THE INPUT:
/-! mapEntries -/
@[simp] theorem State.mapEntries_clock (f : Slot → Entry → Entry) : (s.mapEntries f).clock = s.clock := rfl
@[simp] theorem State.mapEntries_cur (f : Slot → Entry → Entry) : (s.mapEntries f).cur = s.cur := rfl
@[simp] theorem State.mapEntries_agenda (f : Slot → Entry → Entry) : (s.mapEntries f).agenda = s.agenda := rfl
@[simp] theorem State.mapEntries_draws (f : Slot → Entry → Entry) : (s.mapEntries f).draws = s.draws := rfl
@[simp] theorem State.mapEntries_nextId (f : Slot → Entry → Entry) : (s.mapEntries f).nextId = s.nextId := rfl
@[simp] theorem State.mapEntries_turns (f : Slot → Entry → Entry) : (s.mapEntries f).turns = s.turns := rfl
@[simp] theorem State.mapEntries_ttNext (f : Slot → Entry → Entry) : (s.mapEntries f).ttNext = s.ttNext := rfl
@[simp] theorem State.mapEntries_flights (f : Slot → Entry → Entry) : (s.mapEntries f).flights = s.flights := rfl
@[simp] theorem State.mapEntries_remains (f : Slot → Entry → Entry) : (s.mapEntries f).remains = s.remains := rfl
@[simp] theorem State.mapEntries_launches (f : Slot → Entry → Entry) : (s.mapEntries f).launches = s.launches := rfl
@[simp] theorem State.mapEntries_kernels (f : Slot → Entry → Entry) : (s.mapEntries f).kernels = s.kernels := rfl
@[simp] theorem State.mapEntries_cores (f : Slot → Entry → Entry) : (s.mapEntries f).cores = s.cores := rfl
@[simp] theorem State.mapEntries_mem (f : Slot → Entry → Entry) : (s.mapEntries f).mem = s.mem := rfl
@[simp] theorem State.mapEntries_tags (f : Slot → Entry → Entry) : (s.mapEntries f).tags = s.tags := rfl
@[simp] theorem State.mapEntries_tier (f : Slot → Entry → Entry) : (s.mapEntries f).tier = s.tier := rfl
@[simp] theorem State.mapEntries_queue (f : Slot → Entry → Entry) : (s.mapEntries f).queue = s.queue := rfl
@[simp] theorem State.mapEntries_oper (f : Slot → Entry → Entry) : (s.mapEntries f).oper = s.oper := rfl
@[simp] theorem State.mapEntries_sec (f : Slot → Entry → Entry) : (s.mapEntries f).sec = s.sec := rfl
@[simp] theorem State.mapEntries_thx (f : Slot → Entry → Entry) : (s.mapEntries f).thx = s.thx := rfl
@[simp] theorem State.mapEntries_fleet (f : Slot → Entry → Entry) : (s.mapEntries f).fleet = s.fleet := rfl

/-! yielded -/
@[simp] theorem State.yielded_clock (r : EntryRef) : (s.yielded r).clock = s.clock := rfl
@[simp] theorem State.yielded_cur (r : EntryRef) : (s.yielded r).cur = s.cur := rfl
@[simp] theorem State.yielded_agenda (r : EntryRef) : (s.yielded r).agenda = s.agenda := rfl
@[simp] theorem State.yielded_draws (r : EntryRef) : (s.yielded r).draws = s.draws := rfl
@[simp] theorem State.yielded_nextId (r : EntryRef) : (s.yielded r).nextId = s.nextId := rfl
@[simp] theorem State.yielded_turns (r : EntryRef) : (s.yielded r).turns = s.turns := rfl
@[simp] theorem State.yielded_ttNext (r : EntryRef) : (s.yielded r).ttNext = s.ttNext := rfl
@[simp] theorem State.yielded_flights (r : EntryRef) : (s.yielded r).flights = s.flights := rfl
@[simp] theorem State.yielded_remains (r : EntryRef) : (s.yielded r).remains = s.remains := rfl
@[simp] theorem State.yielded_launches (r : EntryRef) : (s.yielded r).launches = s.launches := rfl
@[simp] theorem State.yielded_kernels (r : EntryRef) : (s.yielded r).kernels = s.kernels := rfl
@[simp] theorem State.yielded_cores (r : EntryRef) : (s.yielded r).cores = s.cores := rfl
@[simp] theorem State.yielded_mem (r : EntryRef) : (s.yielded r).mem = s.mem := rfl
@[simp] theorem State.yielded_tags (r : EntryRef) : (s.yielded r).tags = s.tags := rfl
@[simp] theorem State.yielded_tier (r : EntryRef) : (s.yielded r).tier = s.tier := rfl
@[simp] theorem State.yielded_queue (r : EntryRef) : (s.yielded r).queue = s.queue := rfl
@[simp] theorem State.yielded_oper (r : EntryRef) : (s.yielded r).oper = s.oper := rfl
@[simp] theorem State.yielded_sec (r : EntryRef) : (s.yielded r).sec = s.sec := rfl
@[simp] theorem State.yielded_thx (r : EntryRef) : (s.yielded r).thx = s.thx := rfl
@[simp] theorem State.yielded_fleet (r : EntryRef) : (s.yielded r).fleet = s.fleet := rfl

/-! modFlight -/
@[simp] theorem State.modFlight_clock (id : Nat) (f : Flight → Flight) : (s.modFlight id f).clock = s.clock := rfl
@[simp] theorem State.modFlight_cur (id : Nat) (f : Flight → Flight) : (s.modFlight id f).cur = s.cur := rfl
@[simp] theorem State.modFlight_agenda (id : Nat) (f : Flight → Flight) : (s.modFlight id f).agenda = s.agenda := rfl
@[simp] theorem State.modFlight_draws (id : Nat) (f : Flight → Flight) : (s.modFlight id f).draws = s.draws := rfl
@[simp] theorem State.modFlight_nextId (id : Nat) (f : Flight → Flight) : (s.modFlight id f).nextId = s.nextId := rfl
@[simp] theorem State.modFlight_turns (id : Nat) (f : Flight → Flight) : (s.modFlight id f).turns = s.turns := rfl
@[simp] theorem State.modFlight_ttNext (id : Nat) (f : Flight → Flight) : (s.modFlight id f).ttNext = s.ttNext := rfl
@[simp] theorem State.modFlight_slots (id : Nat) (f : Flight → Flight) : (s.modFlight id f).slots = s.slots := rfl
@[simp] theorem State.modFlight_flights (id : Nat) (f : Flight → Flight) : (s.modFlight id f).flights = s.flights.map fun x => if x.id = id then f x else x := rfl
@[simp] theorem State.modFlight_remains (id : Nat) (f : Flight → Flight) : (s.modFlight id f).remains = s.remains := rfl
@[simp] theorem State.modFlight_launches (id : Nat) (f : Flight → Flight) : (s.modFlight id f).launches = s.launches := rfl
@[simp] theorem State.modFlight_kernels (id : Nat) (f : Flight → Flight) : (s.modFlight id f).kernels = s.kernels := rfl
@[simp] theorem State.modFlight_cores (id : Nat) (f : Flight → Flight) : (s.modFlight id f).cores = s.cores := rfl
@[simp] theorem State.modFlight_mem (id : Nat) (f : Flight → Flight) : (s.modFlight id f).mem = s.mem := rfl
@[simp] theorem State.modFlight_tags (id : Nat) (f : Flight → Flight) : (s.modFlight id f).tags = s.tags := rfl
@[simp] theorem State.modFlight_tier (id : Nat) (f : Flight → Flight) : (s.modFlight id f).tier = s.tier := rfl
@[simp] theorem State.modFlight_queue (id : Nat) (f : Flight → Flight) : (s.modFlight id f).queue = s.queue := rfl
@[simp] theorem State.modFlight_oper (id : Nat) (f : Flight → Flight) : (s.modFlight id f).oper = s.oper := rfl
@[simp] theorem State.modFlight_sec (id : Nat) (f : Flight → Flight) : (s.modFlight id f).sec = s.sec := rfl
@[simp] theorem State.modFlight_thx (id : Nat) (f : Flight → Flight) : (s.modFlight id f).thx = s.thx := rfl
@[simp] theorem State.modFlight_fleet (id : Nat) (f : Flight → Flight) : (s.modFlight id f).fleet = s.fleet := rfl
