theorem witness_QueueEngineResults : (Instr.qwait qwaitO).WellFormed ∧ (Instr.fltack fltackO).WellFormed ∧
    (∃ c, rung.here = some c ∧ c.actsOn qwaitO = all16 ∧ c.readable .qwait qwaitO = true ∧ c.e.canWriteEvery c.ke.regs c.e.activeList true qwaitO.d = true ∧
      rung.bell c.e.snum ≠ 0) ∧
    (∃ c, demo.here = some c ∧ demo.bell c.e.snum = 0 ∧ demo.queue.psum = 0 ∧ c.actsOn fltackO = all16 ∧ c.readable .fltack fltackO = true ∧
      c.uniSources .fltack fltackO = true ∧ c.e.canWriteEvery c.ke.regs c.e.activeList false fltackO.d = true ∧ demo.queue.faults = []) ∧
    (∃ c, (opened 19 2 0).here = some c ∧ c.actsOn fltackO = all16 ∧ ((c.reads .fltack fltackO).a 0).toNat = 5 ∧
      ((c.reads .fltack { fltackO with b := .p 7 }).b 0).toNat = 1 ∧ c.uniSources .fltack { fltackO with b := .p 7 } = true ∧ c.la.fn = 1) ∧
    ∃ c, (opened 16 3 7).here = some c ∧ ((c.reads .fltack fltackO).b 0).toNat = 0 ∧
      ((opened 16 3 7).launchOf 7).map Launch.killed = some false ∧ c.fl.id ∉ (opened 16 3 7).flightsOf 7 :=
  ⟨by decide +kernel, by decide +kernel, some_and (by decide +kernel), some_and (by decide +kernel), some_and (by decide +kernel), some_and (by decide +kernel)⟩

theorem witness_OtherTimeouts : (∃ e, (machine { entry0 with status := .parked (.qwait qwaitO) (some 0) }).entry ⟨0, 0, 0⟩ = some e ∧
      e.status = .parked (.qwait qwaitO) (some 0) ∧ e.canWriteEvery 128 e.activeList true qwaitO.d = true) ∧
    ∃ e, (machine { entry0 with status := .parked (.lock lockO 3 0x20000) (some 0) }).entry ⟨0, 0, 0⟩ = some e ∧
      e.status = .parked (.lock lockO 3 0x20000) (some 0) ∧ e.canWriteEvery 128 e.activeList false lockO.d = true :=
  ⟨some_and (by decide +kernel), some_and (by decide +kernel)⟩

/-- Three strands side by side: the lowest and the highest both hold a FUSE for the middle one. -/
def rivals : State := { demo with
  slots := [⟨0, 0, 0, 0, [{ twin 0 0 with status := .held (.fuse fuseO) }, twin 1 16, { twin 2 32 with status := .held (.fuse { fuseO with mod := 1 }) }]⟩]
  flights := [{ flight0 with last := 47 }] }

theorem witness_FuseHolds : (∃ c, (machine { entry0 with status := .held (.fuse fuseO) }).ctxAt ⟨0, 0, 0⟩ = some c ∧ c.e.status = .held (.fuse fuseO) ∧
      c.fusePartner false = (1, none) ∧ c.fuseRival fuseO = false) ∧
    ∃ c, rivals.ctxAt ⟨0, 0, 2⟩ = some c ∧ c.e.status = .held (.fuse { fuseO with mod := 1 }) ∧ c.fuseRival { fuseO with mod := 1 } = true :=
  ⟨some_and (by decide +kernel), some_and (by decide +kernel)⟩

/-! ### The matrix engine -/

/-- Four rows of 16 bytes from offset 0 of the scratchpad. -/
def map16 : BitVec 128 := 16 * 2 ^ 32 + 4 * 2 ^ 48 + 16 * 2 ^ 64

/-- A flight with two tiles of 16 by 32 residues or doubles, and every map register on the same 64 bytes. -/
def flightM : Flight := { flight0 with tiles := [[(3, 7)], []], maps := List.replicate 8 map16, last := 31, fmt := some 1 }
def kernelM : Kernel := { placeKernel with tiles := 2, acls := 4 }
def mat : State := machine (f := flightM) (k := kernelM)

def gangO : Long := { plainLong with d := .s 20, a := .s 15, imm := 1, mod := 4 }

/-- The list 0 names strand 0 once, and as two fields the same strand twice. -/
theorem witness_GangResults : (Instr.gang gangO).WellFormed ∧ (Instr.gang { gangO with imm := 2 }).WellFormed ∧ ∃ c, mat.here = some c ∧ c.actsOn gangO = all16 ∧
    c.readable .gang gangO = true ∧ c.uniSources .gang gangO = true ∧ c.e.canWriteEvery c.ke.regs c.e.activeList false gangO.d = true ∧
    ((c.reads .gang gangO).a 0).toNat = 0 ∧ c.fl.latch = none ∧ mat.hasStrand c.fl.id 0 = true :=
  ⟨by decide +kernel, by decide +kernel, some_and (by decide +kernel)⟩

def latched : Latch := ⟨9, .mma, { plainLong with a := .s 15, b := .s 13, ty := .i8, mod := 6, imm := 1 }, 0, 5, 0, none, 0, some 256⟩

theorem witness_GangResults_latched : ∃ c, (machine (f := { flightM with latch := some latched }) (k := kernelM)).here = some c ∧ c.fl.latch ≠ none := some_and (by decide +kernel)

def fblkO : Long := { plainLong with d := .s 20, a := .s 11 }
def amapO : Long := { plainLong with d := .s 20, a := .s 11, imm := 7 }

/-- A valid block and a valid map at offset 64; zeros there are no block, but are a map. -/
def fblkHere : State := machine (f := { flightM with spad := Memory.writeN [] 64 (leBytes 64 (1 + 2 ^ 8)) }) (k := kernelM)

theorem witness_MatrixRegisters : (Instr.fblk fblkO).WellFormed ∧ (Instr.amap amapO).WellFormed ∧ (∃ c, fblkHere.here = some c ∧ c.actsOn fblkO = all16 ∧
      c.readable .fblk fblkO = true ∧ c.uniSources .fblk fblkO = true ∧ c.readable .amap amapO = true ∧ c.uniSources .amap amapO = true ∧
      c.e.canWriteEvery c.ke.regs c.e.activeList false fblkO.d = true ∧ ((c.reads .fblk fblkO).a 0).toNat = 64 ∧
      c.overlap 1 false [⟨0, 64, 64⟩] = none ∧ c.overlap 1 false [⟨0, 64, 16⟩] = none ∧ 64 + 64 ≤ c.fl.spadSize ∧ c.fl.damagedIn 64 64 = false ∧ c.fl.damagedIn 64 16 = false ∧
      fmtValid (BitVec.ofNat 512 (leNat (Memory.readN c.fl.spad 64 64))) = true ∧
      mapValid (BitVec.ofNat 128 (leNat (Memory.readN c.fl.spad 64 16))) c.fl.spadSize = false) ∧
    ∃ c, mat.here = some c ∧ fmtValid (BitVec.ofNat 512 (leNat (Memory.readN c.fl.spad 64 64))) = false ∧
      mapValid (BitVec.ofNat 128 (leNat (Memory.readN c.fl.spad 64 16))) c.fl.spadSize = true :=
  ⟨by decide +kernel, by decide +kernel, some_and (by decide +kernel), some_and (by decide +kernel)⟩

/-- MMA.i8 on tile 1 with maps 0 and 0 from the origins 0 and (5, 0). -/
def mmaO : Long := latched.o
def mmasO : Long := { mmaO with ty := .n8 }
def zmmaO : Long := { mmaO with ty := .z64, mod := 0 }

theorem witness_MultiplyIssue : (Instr.mma mmaO).WellFormed ∧ (Instr.mmas mmasO).WellFormed ∧ (Instr.zmma zmmaO).WellFormed ∧
    ∃ c, mat.here = some c ∧ c.actsOn mmaO = all16 ∧ c.readable .mma mmaO = true ∧ c.uniSources .mma mmaO = true ∧ c.e.counts.getD 1 0 < 63 ∧
      mat.gangLeft c.fl = [] ∧ (∀ x ∈ c.s.slots, ∀ y ∈ x.entries, y.awaits (mat.nextId + 1) = false) ∧ (∀ f ∈ c.s.flights, f.saved = [] ∧ f.released = []) ∧
      0 < c.s.cores.length ∧ (c.s.core 0).queue.length < 8 ∧ c.fl.tileCore (tileNo mmaO) = 0 ∧ badMap c.fl.maps .mma mmaO = none ∧
      badMap c.fl.maps .mmas mmasO = none ∧ mmaO.ty ≠ .b8 := ⟨by decide +kernel, by decide +kernel, by decide +kernel, some_and (by decide +kernel)⟩
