-- ==== Sys2Proof/Machine/BitPrimitives.lean ====
section
/-! DEFINITION. The bit primitives (spec/40_bit_primitives.md): the functions of R80 to R82, total at zero (R83), and the six commands
of R84 to R90. -/

namespace Sys2Proof.Machine

/-! ### The functions -/

/-- The number of consecutive 0 bits of `v` starting at bit n-1 and going down. -/
def zerosBelow {w : Nat} (v : BitVec w) : Nat → Nat
  | 0 => 0
  | n + 1 => if v.getLsbD n then 0 else zerosBelow v n + 1

/-- `clz_w(v)` (R80): the number of consecutive 0 bits starting at bit w-1 and going down. -/
def clz {w : Nat} (v : BitVec w) : Nat := zerosBelow v w

/-- The number of consecutive 0 bits of `v` starting at bit w-n and going up to bit w-1. -/
def zerosAbove {w : Nat} (v : BitVec w) : Nat → Nat
  | 0 => 0
  | n + 1 => if v.getLsbD (w - (n + 1)) then 0 else zerosAbove v n + 1

/-- `ctz_w(v)` (R81): the number of consecutive 0 bits starting at bit 0 and going up. -/
def ctz {w : Nat} (v : BitVec w) : Nat := zerosAbove v w

/-- `v[0] + ... + v[n-1]`. -/
def onesBelow {w : Nat} (v : BitVec w) : Nat → Nat
  | 0 => 0
  | n + 1 => onesBelow v n + (v.getLsbD n).toNat

/-- `popcnt_w(v)` (R82): the number of bits of v that are 1. -/
def popcnt {w : Nat} (v : BitVec w) : Nat := onesBelow v w

/-! ### The commands (R84) -/

/-- `CLZ32 xd, xa` (R85). -/
def execClz32 (rd ra : Reg) (s : State) : Outcome := writeResult rd (countWord (clz (s.readLo ra))) s

/-- `CLZ64 xd, xa` (R86). -/
def execClz64 (rd ra : Reg) (s : State) : Outcome := writeResult rd (countWord (clz (s.readX ra))) s

/-- `CTZ32 xd, xa` (R87). -/
def execCtz32 (rd ra : Reg) (s : State) : Outcome := writeResult rd (countWord (ctz (s.readLo ra))) s

/-- `CTZ64 xd, xa` (R88). -/
def execCtz64 (rd ra : Reg) (s : State) : Outcome := writeResult rd (countWord (ctz (s.readX ra))) s

/-- `POPCNT32 xd, xa` (R89). -/
def execPopcnt32 (rd ra : Reg) (s : State) : Outcome := writeResult rd (countWord (popcnt (s.readLo ra))) s

/-- `POPCNT64 xd, xa` (R90). -/
def execPopcnt64 (rd ra : Reg) (s : State) : Outcome := writeResult rd (countWord (popcnt (s.readX ra))) s

end Sys2Proof.Machine
end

TASK DETAILS:
If a line in the entries above has the word "qwaitO", copy it.

FINISHED EXERCISE:
theorem witness_QueueEngineResults : (Instr.qwait qwaitO).WellFormed ∧ (Instr.fltack fltackO).WellFormed ∧
    (∃ c, rung.here = some c ∧ c.actsOn qwaitO = all16 ∧ c.readable .qwait qwaitO = true ∧ c.e.canWriteEvery c.ke.regs c.e.activeList true qwaitO.d = true ∧
theorem witness_OtherTimeouts : (∃ e, (machine { entry0 with status := .parked (.qwait qwaitO) (some 0) }).entry ⟨0, 0, 0⟩ = some e ∧
      e.status = .parked (.qwait qwaitO) (some 0) ∧ e.canWriteEvery 128 e.activeList true qwaitO.d = true) ∧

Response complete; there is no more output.